*Task requirements*.
Return exactly the lines below, starting with the one that has "A sprite is drawn position" and going on through the one that has "move forward by at most one pixel, no".

··· Data to use

/-- Settles O41: the next word is the stored V[0] and V[1], and the step fetches it. -/
theorem storedWordIsTheNextInstruction : Obligations.StoredWordIsTheNextInstruction := by
  intro x s hrun hsched hx hi hpc hrange
  have hnextPc : (s.pc + 2).toNat = s.pc.toNat + 2 := toNat_add_two (by omega)
  have hindex : (s.pc + 2).toNat = s.i.toNat := congrArg _ hi.symm
  have hfetch : (storeAtIndex (s.regsUpTo x) s).fetchWord = wordOfBytes (s.reg 0#4) (s.reg 1#4) := by
    have hhi := readByte_storeRegs s (x := x) (r := 0#4) (Nat.zero_le _)
    have hlo := readByte_storeRegs s (x := x) (r := 1#4) hx
    show wordOfBytes ((storeAtIndex (s.regsUpTo x) s).readByte (s.pc + 2).toNat)
      ((storeAtIndex (s.regsUpTo x) s).readByte ((s.pc + 2).toNat + 1)) = _
    rw [hindex]
    exact congrArg₂ wordOfBytes hhi hlo
  have hfetchable : (storeAtIndex (s.regsUpTo x) s).pc.toNat ≤ 4094 := hnextPc.trans_le (by omega)
  refine ⟨_, exec_storeRegs x hrange, ?_⟩
  rw [step_of_idle (s := storeAtIndex (s.regsUpTo x) s) hrun hsched hfetchable, hfetch]

end Sys2Proof.Machine

/-! ## Proofs: the key forms (spec/46_keys_timers.md R180..R182)

The key skips answer a skip on the named key. FX0A answers a register write of the chosen key; which key that is, is a
fact of `selectKey` and of the ascending list of held keys. -/

namespace Sys2Proof.Machine

/-- Settles O47: the skips test the key that V[x] names, and the table of R202 gives their fault. -/
theorem keySkipsTestTheNamedKey : Obligations.KeySkipsTestTheNamedKey := by
  intro x s
  refine ⟨decode_skp_word x, decode_sknp_word x, fun k hk => ⟨?_, ?_⟩, fun hrange => ⟨?_, ?_⟩⟩
  · exact next_of_exec_eq_skipIf (exec_skp hk)
  · refine ⟨_, exec_sknp hk, ?_, frame_setPc s _⟩
    cases s.key k <;> rfl
  · exact faultsWith_of_faultOf (if_pos hrange)
  · exact faultsWith_of_faultOf (if_pos hrange)

/-! ### The chosen key -/

theorem heldKeys_eq_nil_iff (s : State) : s.heldKeys = [] ↔ ∀ k, s.key k = false := by
  simp [State.heldKeys, List.filter_eq_nil_iff]

theorem pairwise_heldKeys (s : State) : s.heldKeys.Pairwise (· < ·) :=
  (List.pairwise_lt_finRange 16).filter _

/-- The first held key is the lowest. -/
theorem le_of_head?_heldKeys {s : State} {k j : Key} (hk : s.heldKeys.head? = some k) (hj : s.key j = true) : k ≤ j := by
  have hpair := pairwise_heldKeys s
  have hmem := (s.mem_heldKeys j).2 hj
  obtain ⟨l, hl⟩ := List.head?_eq_some_iff.1 hk
  rw [hl] at hpair hmem
  rcases List.mem_cons.1 hmem with rfl | hmem
  · exact Nat.le_refl _
  · exact Nat.le_of_lt ((List.pairwise_cons.1 hpair).1 j hmem)

/-- The table's key is chosen where it is among the held ones. -/
theorem selectKey_of_lookup {choice : List (List Key × Key)} {held : List Key} {j : Key}
    (hj : choice.lookup held = some j) (hheld : j ∈ held) : selectKey choice held = some j := by
  simp [selectKey, hj, hheld]

/-- Settles O48: with no key held none is chosen; otherwise a held one is, the first of the list or the table's. -/
theorem keyWaitHoldsOrTakesAHeldKey : Obligations.KeyWaitHoldsOrTakesAHeldKey := by
  intro x s
  refine ⟨decode_ldVKey_word x, fun hnone => ?_, fun ⟨j, hj⟩ => ?_⟩
  · exact exec_ldVKey_of_none x ((selectKey_none_iff _ _).2 ((heldKeys_eq_nil_iff s).2 hnone))
  · cases hsel : selectKey s.params.keyChoice s.heldKeys with
    | none =>
      have hfree := (heldKeys_eq_nil_iff s).1 ((selectKey_none_iff _ _).1 hsel)
      rw [hfree j] at hj
      cases hj
    | some k =>
      obtain ⟨t, hnext, hreg, hpc, hframe⟩ := writeResult_spec x (BitVec.ofNat 8 k.val) s
      refine ⟨t, k, (exec_ldVKey_of_some x hsel).trans hnext, (s.mem_heldKeys k).1 (selectKey_mem hsel), ?_,
        fun hdefault j hj => ?_, fun j hlookup hj => ?_, hpc, hframe⟩
      · rw [hreg, toNat_ofNat_byte (by omega)]
      · rw [hdefault] at hsel
        exact le_of_head?_heldKeys hsel hj
      · rw [selectKey_of_lookup hlookup ((s.mem_heldKeys j).2 hj)] at hsel
        exact (Option.some.inj hsel).symm

end Sys2Proof.Machine

/-! ## Proofs: drawing (spec/45_display.md R171)

A sprite is drawn position by position (`drawRows_induct`), and position m uses the coordinates `b m`. As long as these
move forward by at most one pixel, no two positions land on the same pixel: that is why the pixels that change are
those landed on, and why a pixel that is met is still as it was at the start. `Drawing` says both of the first m
positions. The coordinates are constant where no register that is read changes; under PER_PIXEL they follow VF, which
is 0 up to the first collision and 1 behind it. -/

namespace Sys2Proof.Machine

/-! ### Where a position lands -/

/-- The m-th position of the sprite at I has a set bit and lands on the pixel (r, c), drawn with the coordinates b. -/
def landsAt (s : State) (b : Byte × Byte) (m : Nat) (r : Fin 32) (c : Fin 64) : Prop :=
  (s.indexByte (m / 8)).getLsbD (7 - m % 8) = true ∧ r.val = (b.2.toNat + m / 8) % 32 ∧ c.val = (b.1.toNat + m % 8) % 64

/-- The coordinates move forward by at most one pixel on each axis while a sprite is drawn. -/
def Advancing (b : Nat → Byte × Byte) : Prop :=
  ∀ k m, k ≤ m → ((b k).1.toNat ≤ (b m).1.toNat ∧ (b m).1.toNat ≤ (b k).1.toNat + 1) ∧
    ((b k).2.toNat ≤ (b m).2.toNat ∧ (b m).2.toNat ≤ (b k).2.toNat + 1)

/-- No later position lands on the same pixel: a sprite has fewer rows and columns than the display. -/
theorem Advancing.landsAt_disjoint {s : State} {b : Nat → Byte × Byte} (hb : Advancing b) {k m : Nat} (hkm : k < m)
    (hm : m < 8 * 16) {r : Fin 32} {c : Fin 64} (hk : landsAt s (b k) k r c) : ¬ landsAt s (b m) m r c := by
  rintro ⟨-, hrow, hcol⟩
  obtain ⟨-, hrow', hcol'⟩ := hk
  obtain ⟨⟨hx, hx'⟩, hy, hy'⟩ := hb k m hkm.le
  omega

/-- The pixel that a set bit lands on is met and flipped, and a bit of 0 does nothing. -/
theorem drawPosition_cases {base : State → Byte × Byte} {s t : State} {b : Byte × Byte} (m : Nat)
    (ht : DrawnFrom s t) (hbase : base t = b) :
    (∃ r c, (∀ p q, landsAt s b m p q ↔ p = r ∧ q = c) ∧ drawPosition base t m = plot r c t) ∨
    ((∀ p q, ¬ landsAt s b m p q) ∧ drawPosition base t m = t) := by
  by_cases hbit : (s.indexByte (m / 8)).getLsbD (7 - m % 8) = true
  · refine .inl ⟨screenRow b.2 (m / 8), screenCol b.1 (m % 8), fun p q => ?_, ?_⟩
    · simp [landsAt, hbit, screenRow, screenCol, Fin.ext_iff]
    · simp [drawPosition, drawColumn, spriteBit, ht.indexByte, hbit, hbase]
  · refine .inr ⟨fun p q hlands => hbit hlands.1, ?_⟩
    simp [drawPosition, drawColumn, spriteBit, ht.indexByte, hbit]

/-! ### The first m positions -/

/-- One of the first m positions meets a pixel that was on. -/
def collidesBefore (s : State) (b : Nat → Byte × Byte) (m : Nat) : Prop :=
  ∃ k < m, ∃ r c, landsAt s (b k) k r c ∧ s.pixel r c = true

/-- In `t` the first m positions of the sprite of `s` are drawn: the changed pixels and VF. -/
structure Drawing (s : State) (b : Nat → Byte × Byte) (m : Nat) (t : State) : Prop where
  pixel : ∀ r c, t.pixel r c ≠ s.pixel r c ↔ ∃ k < m, landsAt s (b k) k r c
  flagSet : collidesBefore s b m → t.reg vf = 1
  flagClear : ¬ collidesBefore s b m → t.reg vf = 0

theorem collidesBefore_succ {s : State} {b : Nat → Byte × Byte} {m : Nat} :
    collidesBefore s b (m + 1) ↔ collidesBefore s b m ∨ ∃ r c, landsAt s (b m) m r c ∧ s.pixel r c = true :=
  Nat.exists_lt_succ_right

theorem Drawing.flag_eq_one_iff {s t : State} {b : Nat → Byte × Byte} {m : Nat} (h : Drawing s b m t) :
    t.reg vf = 1 ↔ collidesBefore s b m := by
  refine ⟨fun hflag => ?_, h.flagSet⟩
  by_contra hno
  rw [h.flagClear hno] at hflag
  exact absurd hflag (by decide)

/-- A collision is a pixel that was on and is flipped. -/
theorem Drawing.collidesBefore_iff {s t : State} {b : Nat → Byte × Byte} {m : Nat} (h : Drawing s b m t) :
    collidesBefore s b m ↔ ∃ r c, s.pixel r c = true ∧ t.pixel r c = false := by
  constructor
  · rintro ⟨k, hk, r, c, hlands, hon⟩
    exact ⟨r, c, hon, by simpa [hon] using (h.pixel r c).2 ⟨k, hk, hlands⟩⟩
  · rintro ⟨r, c, hon, hoff⟩
    obtain ⟨k, hk, hlands⟩ := (h.pixel r c).1 (by simp [hon, hoff])
    exact ⟨k, hk, r, c, hlands, hon⟩

/-- With VF cleared nothing is drawn yet. -/
theorem Drawing.start (s : State) (b : Nat → Byte × Byte) : Drawing s b 0 (s.setReg vf 0) where
  pixel r c := by simp
  flagSet := fun ⟨_, hk, _⟩ => absurd hk (Nat.not_lt_zero _)
  flagClear _ := State.reg_setReg_same s vf 0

······

*Answer to the exercise*.
A sprite is drawn position by position (`drawRows_induct`), and position m uses the coordinates `b m`. As long as these
move forward by at most one pixel, no two positions land on the same pixel: that is why the pixels that change are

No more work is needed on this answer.